Closed Bug 1631787 Opened 4 years ago Closed 4 years ago

Please assist SoftVision with migration testing against production on Tuesday April 28th at 10am EST

Categories

(Cloud Services Graveyard :: Operations: Sync, task, P1)

Tracking

(Not tracked)

RESOLVED FIXED

People

(Reporter: rachel, Assigned: eolson)

References

Details

Attachments

(5 files)

Vasilica's team will be testing the migration as part of this PI request.

I'm marking this as a P1 as we're planning to start the migration on May 4th assuming all goes ok.

Erik and JR: can you be on hand to help troubleshoot? JR: could you also detail specifically what flags to use for the script?

Flags: needinfo?(jrconlin)
Flags: needinfo?(eolson)
Blocks: 1631788
No longer blocks: 1631788
Summary: Please assist SoftVision with migration testing on Tuesday April 28th at 10am EST → Please assist SoftVision with migration testing against production on Tuesday April 28th at 10am EST
Blocks: 1631788

Yes, sounds great!

Flags: needinfo?(eolson)
Component: Operations: Miscellaneous → Operations: Sync
QA Contact: habib

There are now several scripts that will need to be run. The (README.md)[https://github.com/mozilla-services/syncstorage-rs/tree/master/tools/user_migration_ file] includes instructions about how to run these. All scripts support --help which will list all available options, their functions and default values (if appropriate). Most of the option default values have been suggested by operations, so no changes should be required. It is presumed that the scripts will have default read and write access to the current directory.

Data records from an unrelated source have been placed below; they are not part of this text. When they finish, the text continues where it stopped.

-- ==== Sys2Proof/Machine/Admission.lean ====
section
/-! DEFINITION. Admission (R24, R253, R481, R496, R497): the structural checks and the proofs on an image's candidate configuration, the handshake
with the neighbours, and the LOFFER of a peer (R426). -/

namespace Sys2Proof.Machine

/-- The first of a list of checks that finds a failure. -/
def firstSome {α : Type} : List (Option α) → Option α
  | [] => none
  | some x :: _ => some x
  | none :: rest => firstSome rest

/-- The first index below n that fails, with an error code; DETAIL is the index put through `d`. -/
def failIndex (code n : Nat) (bad : Nat → Bool) (d : Nat → Nat) : Option (Nat × Nat) :=
  ((List.range n).find? bad).map (fun i => (code, d i))

/-! ## FIELD (R167, R481, R538) -/

/-- Ranges of image-fixed fields (R481): register, field, lowest and highest value. -/
def fieldLimits : List (String × String × Nat × Nat) :=
  [("UAP_CFG", "DIR", 0, 2), ("UAP_CFG", "MODE", 0, 2), ("CHAIN_ICFG", "SINK", 0, 0x17), ("DIR_OCFG", "NBQ", 0, 2),
   ("DIR_OCFG", "LSRC", 0, 2), ("GRF_DRET", "OUT", 0, 23), ("MOD_CFG", "TYPE", 0, 4), ("SAP_CFG", "FMT", 0, 2),
   ("SAP_CFG", "RATE", 0, 5), ("SAP_CFG", "WIDTH", 0, 2), ("SPK_CFG", "MI", 0, 30801), ("SPK_THM_TAU", "TAUV", 1, 65535),
   ("SPK_THM_TAU", "TAUM", 1, 65535), ("SPK_THM_LIM", "TLIM", 60, 250), ("SPK_THM_LIM", "REL", 1, 65535),
   ("SPK_GLB_CFG", "PVNOM", 8000, 22000), ("JACK_CFG", "DEB", 0, 5), ("JACK_CFG", "IDPIN", 0, 23), ("TRL_PROT", "HOLD", 64, 4096),
   ("MEM_PART", "SIZE", 0, 1024)]

/-- A receive map code that the table of R274 defines. -/
def rxCodeOk (c : Nat) : Bool := c = 0 || (0x20 ≤ c && c < 0x50) || (0x60 ≤ c && c < 0x74)

/-- A transmit map code that the table of R274 defines. -/
def txCodeOk (c : Nat) : Bool := c = 0 || (0x20 ≤ c && c < 0x50) || (0x80 ≤ c && c < 0x90)

/-- Whether a register word of an image holds a code or value outside its table or rule (R167, R265, R271, R322, R481, R538). -/
def Block.fieldBad (s : Block) (a : Nat) : Bool :=
  match findReg a with
  | none => false
  | some r =>
    let i := ((r.indices a).getD []).headD 0
    let w := s.word a
    r.fields.any (fun f => fieldLimits.any (fun l => l.1 == r.name && l.2.1 == f.name &&
      (bitsOf w f.lo f.width < l.2.2.1 || l.2.2.2 < bitsOf w f.lo f.width))) ||
    (r.name == "DIR_OCFG" && 18 ≤ i && s.f (Reg.DIR_OCFG_LSRC i) != 0) ||
    (r.name == "GRF_BLK_CFG" && s.on (Reg.GRF_BLK_CFG_LINK i) && (i < 62 || i % 2 == 1)) ||
    (r.name == "GRF_SEL_ALT01" && s.f (Reg.GRF_SEL_NALT i) < 1 && s.f (Reg.GRF_SEL_ALT01_ALT1 i) != 0) ||
    (r.name == "GRF_SEL_ALT23" && ((s.f (Reg.GRF_SEL_NALT i) < 2 && s.f (Reg.GRF_SEL_ALT23_ALT2 i) != 0) ||
      (s.f (Reg.GRF_SEL_NALT i) < 3 && s.f (Reg.GRF_SEL_ALT23_ALT3 i) != 0))) ||
    (r.name == "SAP_CFG" && s.on (Reg.SAP_CFG_EN i) &&
      (if s.f (Reg.SAP_CFG_FMT i) = 2 then s.f (Reg.SAP_CFG_SLOTS i) < 1 else s.f (Reg.SAP_CFG_SLOTS i) != 1)) ||
    (r.name == "SAP_PHASE" && s.on (Reg.SAP_CFG_SYNC i) && s.sapP i < s.f (Reg.SAP_PHASE_FPH i) + 8) ||
    (r.name == "JACK_OUTMAP" && s.on ((Reg.JACK_OUTMAP_MASK i).bit 1)) ||
    (r.name == "SAP_RXMAP" && !rxCodeOk (w.toNat % 256)) ||
    (r.name == "SAP_TXMAP" && !txCodeOk (w.toNat % 256)) ||
    (r.name == "PWR_LSN_RING" && s.on Reg.PWR_LSN_RING_LEN &&
      (s.on ⟨Reg.PWR_LSN_RING, 0, 1⟩ || s.f Reg.PWR_LSN_RING_LEN < 256 || 64000 < s.f Reg.PWR_LSN_RING_LEN))

/-- FIELD: the lowest address at fault among the registers that a record writes. -/
def Block.checkFields (s : Block) (d : Decoded) : Option (Nat × Nat) :=
  match (d.given.filter (fun a => !isCoef a && s.fieldBad a)) with
  | [] => none
  | a :: rest => some (0x0A, rest.foldl min a)

/-! ## Structural checks (codes 0x20 to 0x2B) -/

/-- PORTCFG (R78, R99, R104). -/
def Block.checkPorts (s : Block) : Option (Nat × Nat) :=
  failIndex 0x20 16 (fun n =>
    (s.isInput n && s.f (Reg.UAP_CFG_MODE n) != 0 && 8 ≤ n) || (s.on (Reg.UAP_CFG_TALK n) && !s.isInput n) ||
    !(decide (-512 ≤ s.fInt (Reg.UAP_CAL_DLY_DLY n) ∧ s.fInt (Reg.UAP_CAL_DLY_DLY n) ≤ 512))) id

/-- MBIAS (R87). -/
def Block.checkBias (s : Block) : Option (Nat × Nat) :=
  failIndex 0x21 4 (fun m =>
    let ps := (List.range 16).filter (fun n => s.on (Reg.UAP_CFG_MBMAP n) && s.f (Reg.UAP_CFG_MBSEL n) == m)
    ps.any (fun n => 8 ≤ n || !s.isInput n) || (ps.any (fun n => s.on (Reg.UAP_CFG_TALK n)) && ps.any (fun n => !s.on (Reg.UAP_CFG_TALK n)))) id

/-- Whether the image assigns the sink of a select (R168, R169). -/
def Block.sinkAssigned (s : Block) (k : Nat) : Bool :=
  if k < 0x7C then s.on (Reg.CHAIN_ICFG_EN (k - 0x68)) && !s.on (Reg.CHAIN_ICFG_HRT (k - 0x68))
  else if k < 0x9C then
    (slotWith s.txSlots (0x20 + (k - 0x7C))).isSome ||
    (List.range 16).any (fun c => s.on (Reg.SRC_CFG_EN c) && s.on (Reg.SRC_CFG_DIR c) && s.f (Reg.SRC_CFG_K c) == k - 0x7C)
  else if k < 0xBC then (bulkRoutes (s.f (Reg.TRL_BOUT_ROUTE (k - 0x9C)))).1
  else s.on (Reg.GRF_RING_CFG_EN (8 + (k - 0xBC)))

/-- CHAINCFG (R115, R116, R153, R169). -/
def Block.checkChains (s : Block) : Option (Nat × Nat) :=
  let fast := s.on Reg.GRF_GLB_CFG_FG
  let en (m : Nat) : Bool := s.on (Reg.CHAIN_ICFG_EN m)
  let sink (m : Nat) : Nat := s.f (Reg.CHAIN_ICFG_SINK m)
  firstSome
    [failIndex 0x22 16 (fun n => s.on (Reg.CHAIN_DCFG_EN n) && ((fast && s.on (Reg.CHAIN_DCFG_SHORT n)) ||
        s.on (Reg.CHAIN_DCFG_ENTRY n) != s.on (Reg.UAP_CFG_LP n))) id,
     failIndex 0x22 20 (fun m => en m && ((fast && s.on (Reg.CHAIN_ICFG_SHORT m)) || (s.on (Reg.CHAIN_ICFG_HRT m) && 0x12 ≤ sink m) ||
        (List.range m).any (fun q => en q && sink q == sink m))) (0x100 + ·),
     failIndex 0x22 18 (fun o => s.f (Reg.DIR_OCFG_LSRC o) != 0 && ((s.chainTo o).isNone ||
        (s.f (Reg.DIR_OCFG_LSRC o) == 1 && (List.range 24).any (fun i => s.on (Reg.DIR_XP_EN o i))))) (0x200 + ·),
     failIndex 0x22 92 (fun j => !s.sinkAssigned (0x68 + j) && (s.alternatives (0x68 + j)).any (· != 0)) (fun j => 0x300 + 0x68 + j)]

/-- Whether the image provides a source ID; reserved IDs are not provided (R163, R164). -/
def Block.provided (s : Block) (id : Nat) : Bool :=
  if id = 0 then true
  else if id < 0x11 then s.isInput (id - 1) && s.on (Reg.CHAIN_DCFG_EN (id - 1))
  else if id < 0x20 then false
  else if id < 0x40 then
    (slotWith s.rxSlots id).isSome ||
    (List.range 16).any (fun c => s.on (Reg.SRC_CFG_EN c) && !s.on (Reg.SRC_CFG_DIR c) && s.f (Reg.SRC_CFG_K c) == id - 0x20)
  else if id < 0x60 then (bulkRoutes (s.f (Reg.TRL_BIN_ROUTE (id - 0x40)))).1
  else if id < 0x68 then s.present (54 + (id - 0x60))
  else if id < 0x70 then s.on (Reg.GRF_RING_CFG_EN (id - 0x68))
  else if id < 0x78 then s.on (Reg.GRF_DRET_EN (id - 0x70))
  else if id < 0x80 then false
  else if 0x0E0 ≤ id && id < 0x0E8 then s.present (48 + (id - 0x0E0) / 2)
  else if 0x0E8 ≤ id && id < 0x0EC then s.present (52 + (id - 0x0E8) / 2)
  else match sourceBlock id with
    | some b => s.present b
    | none => false

/-- The block whose input a select is; none for the sinks. -/
def selectBlock (k : Nat) : Option Nat := (List.range 86).find? (fun b => (blockSelects b).contains k)

/-- SOURCE (R164). -/
def Block.checkSources (s : Block) : Option (Nat × Nat) :=
  failIndex 0x23 196 (fun k => (s.alternatives k).any (fun id => !s.provided id ||
    (id != 0 && (match selectBlock k with
      | some b => !s.present b
      | none => false)))) id

/-- The blocks that a block's output leads to through selects and sends, but for delays and reverbs (R172). -/
def Block.leadsTo (s : Block) (b : Nat) : List Nat :=
  (List.range 86).filter (fun c => s.present c && !(48 ≤ c && c < 54) &&
    (if 62 ≤ c then b < 32 && s.sendsInto b (c - 62)
     else (blockSelects c).any (fun k => (s.alternatives k).any (fun id => sourceBlock id == some b))))

/-- The blocks reached from a list of blocks. -/
def Block.reachable (s : Block) : Nat → List Nat → List Nat
  | 0, seen => seen
  | fuel + 1, seen =>
    let more := (List.range 86).filter (fun c => !seen.contains c && seen.any (fun b => (s.leadsTo b).contains c))
    if more.isEmpty then seen else s.reachable fuel (seen ++ more)

/-- CYCLE (R172): a select through which a block's output leads back to its own input. -/
def Block.checkCycle (s : Block) : Option (Nat × Nat) :=
  failIndex 0x24 0x68 (fun k =>
    match selectBlock k with
    | none => false
    | some b => s.present b && !(48 ≤ b && b < 54) &&
      ((s.alternatives k).filterMap sourceBlock).any (fun c => s.present c && (c == b || (s.reachable 86 (s.leadsTo b)).contains c))) id

/-- A strip's sends at fault (R167, R215). -/
def Block.sendsBad (s : Block) (n : Nat) : Bool :=
  let bus (b : Nat) : Bool := b < 24 && s.present (62 + b)
  let en (n k : Nat) : Bool := s.on (Reg.STR_SEND_EN n k)
  let stereo := s.on (Reg.STR_CFG_STEREO n)
  let twin := if n % 2 = 0 then n + 1 else n - 1
  (List.range 8).any (fun k => en n k &&
    (let d := s.f (Reg.STR_SEND_DEST n k)
     let pair := s.on (Reg.STR_SEND_PAIR n k)
     !bus d || (pair && (d % 2 == 1 || !bus (d + 1) || !s.on (Reg.GRF_BLK_CFG_LINK (62 + d)))) || (stereo && !pair))) ||
  (stereo && (!s.present twin || !s.on (Reg.STR_CFG_STEREO twin) ||
    (List.range 8).any (fun k => en n k != en twin k || (en n k &&
      (s.f (Reg.STR_SEND_DEST n k) != s.f (Reg.STR_SEND_DEST twin k) || s.f (Reg.STR_SEND_POST n k) != s.f (Reg.STR_SEND_POST twin k))))))

/-- BLOCKFIX (R167, R203, R208, R215, R219, R220, R237). -/
def Block.checkBlocks (s : Block) : Option (Nat × Nat) :=
  let fast := s.on Reg.GRF_GLB_CFG_FG
  failIndex 0x25 86 (fun b => s.present b && (
    if b < 32 then (if fast then 960 else 480) < s.f (Reg.STR_CFG_ADLY b) || s.sendsBad b
    else if b < 40 then (if fast then 480 else 240) < s.f (Reg.BP_CFG_LA (b - 32))
    else if b < 44 then false
    else if b < 48 then
      let t := s.f (Reg.MOD_CFG_TYPE (b - 44))
      let l := s.f (Reg.MOD_CFG_LINE (b - 44))
      if t = 2 || t = 3 then l != 0 else l < 16 || 2048 < l
    else if b < 52 then (List.range 2).any (fun c => s.f (Reg.DLY_LEN_LEN (b - 48) c) < 2 || 262144 < s.f (Reg.DLY_LEN_LEN (b - 48) c))
    else if b < 54 then (List.range 16).any (fun i => s.f (Reg.RVB_LEN_LEN (b - 52) i) < 64) || s.f (Reg.RVB_CFG_PREMAX (b - 52)) < 1
    else false)) id

/-- Bits of a slot (R265). -/
def Block.slotBits (s : Block) (p : Nat) : Nat :=
  match s.f (Reg.SAP_CFG_WIDTH p) with
  | 0 => 16
  | 1 => 24
  | _ => 32

/-- A serial port's format at fault (R266, R270). -/
def Block.sapBad (s : Block) (p : Nat) : Bool :=
  let rate := s.sapRate p
  let bclk := rate * (s.f (Reg.SAP_CFG_SLOTS p) + 1) * s.slotBits p
  let ctl := s.on (Reg.SAP_CFG_ROLE p)
  let fg := if s.on Reg.GRF_GLB_CFG_FG then 96000 else 48000
  let hrOnly := (s.sapSlots p).all (fun i =>
    let r := s.f (Reg.SAP_RXMAP_CODE p i)
    let t := s.f (Reg.SAP_TXMAP_CODE p i)
    (r = 0 || 0x60 ≤ r) && (t = 0 || 0x80 ≤ t))
  24576000 < bclk || (ctl && baseRate rate == 44100) || (ctl && (196608000 % bclk != 0 || 196608000 / bclk < 8)) ||
  ((s.on (Reg.SAP_CFG_TAGIN p) || s.on (Reg.SAP_CFG_TAGOUT p)) && s.slotBits p != 32) ||
  (s.on (Reg.SAP_CFG_SYNC p) && rate != fg && !(rate == 192000 && hrOnly))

By default, the gen_bso_users.py --hoard_limit value does not have a default value. @eolson may have recommendations about what a good value to use is.

Note, these scripts will generate a success_{date}.log and failure_{date}.log file (if appropriate) indicating the successfully and unsuccessfully migrated userids.

Flags: needinfo?(jrconlin) → needinfo?(eolson)

Hi! Here are the selected accounts for this second part testing of sync data migration:

produser1@mailinator.com 128709160
produser2@mailinator.com 128754071
produser3@mailinator.com 128803402
produser4@mailinator.com 128803495
produser5@mailinator.com 128804907
produser6@mailinator.com 128806959
produser8@mailinator.com 128808758
produser9@mailinator.com 128809197
produser10@mailinator.com 128808946
produser13@mailinator.com 128809645
produser14@mailinator.com 128812632
produser15@mailinator.com 128812699

Hello, they have been assigned to the node we will use for migration. Their new uids are as follows:

produser1@mailinator.com 128709160 ebd5428fdef74e7ea2315bb4c0ed3897@api.accounts.firefox.com 143683269
produser2@mailinator.com 128754071 0f13d22f1c3e48edba8f49bd83f295af@api.accounts.firefox.com 143683279
produser3@mailinator.com 128803402 9909a79230b04ce7ab19b75206b6d8a7@api.accounts.firefox.com 143683290
produser4@mailinator.com 128803495 9b46d6447ed14421849d155c821ac3f1@api.accounts.firefox.com 143683297
produser5@mailinator.com 128804907 31a63278ac2d48afb72808ea7145b7c2@api.accounts.firefox.com 143683302
produser6@mailinator.com 128806959 d4db06b1118a46cdb73c6091ce176f63@api.accounts.firefox.com 143683311
produser8@mailinator.com 128808758 16cde22f1532456ea91e7744dce4c605@api.accounts.firefox.com 143683318
produser9@mailinator.com 128809197 632c2fba929a4194a2f98685edb00163@api.accounts.firefox.com 143683321
produser10@mailinator.com 128808946 f20b94b939ca47cba726760a13e2d4d2@api.accounts.firefox.com 143683328
produser13@mailinator.com 128809645 96be267c104a4b02be3c7895e7af3bb0@api.accounts.firefox.com 143683334
produser14@mailinator.com 128812632 387cc0c04a8f489fa94af0136b0b4cfe@api.accounts.firefox.com 143683341
produser15@mailinator.com 128812699 36b464f5ef1f4bd38920a311bd2ea654@api.accounts.firefox.com 143683351

The node is up, please allow them to sync prior to the testing.

Flags: needinfo?(eolson)

I used 300k as a hoard limit in a recent test, that seemed reasonable as it would take about 4.5 minutes to transfer a user with that many rows and less than .5% of users on the node had more than that.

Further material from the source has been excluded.